(Dataset entries)
Content starts

-- ==== Sys2Proof/Machine/Dma.lean ====
section
/-! DEFINITION. What the host interface's users share (02_host_interface.md): when DMA may be issued, the MSI-X vectors
and their moderation, and the sample ring. -/

namespace Sys2Proof.Machine

/-- DMA is issued only while Bus Master Enable is set and HIF_CTRL.RUN is 1 (R31), with PD4 on. -/
def State.dmaOk (s : State) : Bool := s.domainOn 4 && s.hif.busMaster && s.flag Fld.HIF_CTRL_RUN

/-- A vector's unsignalled entries. -/
def State.vec (s : State) (v : Nat) : MsixVec := Store.get (fun _ => {}) s.hif.vecs v
def State.setVec (s : State) (v : Nat) (x : MsixVec) : State :=
  { s with hif := { s.hif with vecs := Store.set (fun _ => {}) s.hif.vecs v x } }

/-- Pending bits of the MSI-X pending-bit array (R390). -/
def State.pba (s : State) : Nat := s.f Fld.HIF_MSIX_PBA_LO_PENDING
def setBit (n i : Nat) (b : Bool) : Nat := if b then n ||| 2 ^ i else if n.testBit i then n - 2 ^ i else n
def State.setPba (s : State) (v : Nat) (b : Bool) : State := s.setF Fld.HIF_MSIX_PBA_LO_PENDING (setBit s.pba v b)

/-- Send a vector's message, or set its pending bit while its entry or the function is masked (R390). While MSI-X Enable is clear the
entries stay unsignalled (log 31); vector 7 never signals (R33). -/
def State.sendMsix (s : State) (v : Nat) : State :=
  if v = 7 then s.setVec v {}
  else if s.hif.msixEnable = false then s
  else
  let s := s.setVec v {}
  if s.flag (Fld.HIF_MSIX_CTRL_MASK v) || s.hif.msixFuncMask then s.setPba v true
  else s.emit (.msix v)

/-- A new entry for a vector (R34): the message goes at COUNT entries, or for every entry while HOLDOFF_US is 0. -/
def State.signal (s : State) (v : Nat) : State :=
  let x := s.vec v
  let x := { count := x.count + 1, since := if x.count = 0 then s.clk else x.since : MsixVec }
  let s := s.setVec v x
  if s.f (Fld.HIF_MSIX_MOD_HOLDOFF_US v) = 0 ∨ s.f (Fld.HIF_MSIX_MOD_COUNT v) ≤ x.count then s.sendMsix v else s

/-- HOLDOFF_US has passed since the first unsignalled entry. -/
def State.holdoffDone (s : State) (v : Nat) : State :=
  let x := s.vec v
  if x.count ≠ 0 ∧ s.passed x.since (s.f (Fld.HIF_MSIX_MOD_HOLDOFF_US v)) Config.ticksPerUs then s.sendMsix v else s

/-- MSI-X Enable is set: entries whose message fell due while it was clear are signalled (log 31). -/
def State.signalDue (s : State) (v : Nat) : State :=
  let x := s.vec v
  if x.count ≠ 0 ∧ (s.f (Fld.HIF_MSIX_MOD_COUNT v) ≤ x.count ∨ s.passed x.since (s.f (Fld.HIF_MSIX_MOD_HOLDOFF_US v)) Config.ticksPerUs = true)
  then s.sendMsix v else s

/-- Bytes packed into a record, byte 0 lowest, from (first byte, number of bytes, value). -/
def packRecord (w : Nat) : List (Nat × Nat × Nat) → BitVec w
  | [] => 0
  | (b, n, v) :: l => BitVec.ofNat w ((v % 2 ^ (8 * n)) <<< (8 * b)) ||| packRecord w l

/-- The unit's letter as an ASCII code (R6). -/
def State.unitLetter (s : State) : Nat := if s.slotA then 0x41 else 0x42

/-- Size of a ring from its SIZE_LOG2. -/
def ringSize (log2 : Nat) : Nat := 2 ^ log2

/-- The ring of R60 whose entry something sent is, by index: what a failed write leaves to be written again (R32). -/
def Output.ringEntry : Output → Option (Nat × Nat)
  | .txDone i _ => some (5, i)
  | .rxDescriptor i _ _ => some (6, i)
  | .sample i _ _ => some (7, i)
  | .ringRecord i _ => some (9, i)
  | _ => none

/-- The write of a ring's entry has failed: the newest such entry has not left the module and is held (R32). -/
def State.holdEntry (s : State) (ring index : Nat) : State :=
  match s.outbox.find? (fun o => o.ringEntry == some (ring, index)) with
  | some o => { s with outbox := s.outbox.erase o, hif := { s.hif with unwritten := s.hif.unwritten ++ [o] } }
  | none => s

/-- ENABLE of a ring by its number (R60). -/
def ringEnable (ring : Nat) : FieldRef :=
  if ring < 4 then Fld.HIF_SQ_CFG_ENABLE ring else if ring = 4 then Fld.HIF_CQ_CFG_ENABLE else if ring = 5 then Fld.HIF_CPU_TX_CFG_ENABLE
  else if ring = 6 then Fld.HIF_CPU_RX_CFG_ENABLE else if ring = 7 then Fld.HIF_SMP_CFG_ENABLE
  else if ring = 8 then Fld.EVT_Q_CFG_ENABLE else Fld.TIC_RING_CFG_ENABLE

/-- The vector that signals a ring's entries (R33). -/
def ringVector (ring : Nat) : Nat :=
  if ring = 5 then 4 else if ring = 6 then 3 else if ring = 7 then 5 else 6

/-- Held entries are written once their ring is enabled and DMA may be issued. -/
def State.rewriteHeld (s : State) : List Output → State
  | [] => s
  | o :: l =>
    match o.ringEntry with
    | some (ring, _) =>
      if s.dmaOk && s.flag (ringEnable ring) then ((s.emit o).signal (ringVector ring)).rewriteHeld l
      else ({ s with hif := { s.hif with unwritten := s.hif.unwritten ++ [o] } }).rewriteHeld l
    | none => s.rewriteHeld l

/-- A host's access may have made held entries writable (R32). -/
def State.rewrite (s : State) : State :=
  if s.hif.unwritten.isEmpty then s
  else ({ s with hif := { s.hif with unwritten := [] } }).rewriteHeld s.hif.unwritten

/-- Post a sample to the sample ring, or count it lost when the ring is full or cannot be written (R53). -/
def State.postSample (s : State) (port dir stamp : Nat) (data : List Byte) : State :=
  let size := ringSize (s.f Fld.HIF_SMP_CFG_SIZE_LOG2)
  let prod := s.f Fld.HIF_SMP_PROD_PROD
  let seq := s.hif.sampleSeq
  let s := { s with hif := { s.hif with sampleSeq := (seq + 1) % 2 ^ 32 } }
  if s.dmaOk && s.flag Fld.HIF_SMP_CFG_ENABLE && (prod + 1) % size != s.f Fld.HIF_SMP_CONS_CONS then
    let cap := min (s.f (Fld.PRT_SMP_CAP_CAP_LEN port dir)) data.length
    let h : BitVec 512 := packRecord 512 [(0, 2, port), (2, 1, dir), (3, 1, s.unitLetter), (4, 4, seq), (8, 12, time96 stamp),
      (20, 2, data.length), (22, 2, cap), (24, 4, s.hif.sampleLost)]
    let s := { s with hif := { s.hif with sampleLost := 0 } }
    ((s.emit (.sample prod h (data.take cap ++ List.replicate (256 - cap) 0))).setF Fld.HIF_SMP_PROD_PROD ((prod + 1) % size)).signal 5
  else
    { (s.bump Reg.HIF_SMP_LOST) with hif := { s.hif with sampleLost := s.hif.sampleLost + 1 } }

/-- The countdown of one direction of a port: one frame counted, and whether it is sampled (R132). -/
def State.sampleCount (s : State) (port dir : Nat) : Bool × State :=
  if s.flag (Fld.PRT_SMP_CFG_ENABLE port dir) then
    let n := s.f (Fld.PRT_SMP_CFG_RATE_M1 port dir) + 1
    let p := s.port port
    let left := if dir = 0 then p.smpIn else p.smpOut
    let left := if left = 0 then n else left
    let next := if left = 1 then n else left - 1
    (left == 1, s.setPort port (if dir = 0 then { p with smpIn := next } else { p with smpOut := next }))
  else (false, s)

/-- Count a frame for sampling and post its sample when its turn has come. -/
def State.sampleFrame (s : State) (port dir stamp : Nat) (data : List Byte) : State :=
  match s.sampleCount port dir with
  | (true, s) => s.postSample port dir stamp data
  | (false, s) => s

/-- A write of ENABLE from 0 to 1, or of RATE_M1, reloads the countdown. -/
def State.reloadSample (s : State) (port dir : Nat) : State :=
  let n := s.f (Fld.PRT_SMP_CFG_RATE_M1 port dir) + 1
  let p := s.port port
  s.setPort port (if dir = 0 then { p with smpIn := n } else { p with smpOut := n })

end Sys2Proof.Machine
end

Content ends

■ TRY IT
Extract exactly and only the lines above from the line containing "def ringSize (log2 : Nat) : Nat := 2 ^ log2" through the line containing "held (R32). -/", both end lines included.

■ TASK ANSWER
def ringSize (log2 : Nat) : Nat := 2 ^ log2

/-- The ring of R60 whose entry something sent is, by index: what a failed write leaves to be written again (R32). -/
def Output.ringEntry : Output → Option (Nat × Nat)
  | .txDone i _ => some (5, i)
  | .rxDescriptor i _ _ => some (6, i)
  | .sample i _ _ => some (7, i)
  | .ringRecord i _ => some (9, i)
  | _ => none

/-- The write of a ring's entry has failed: the newest such entry has not left the module and is held (R32). -/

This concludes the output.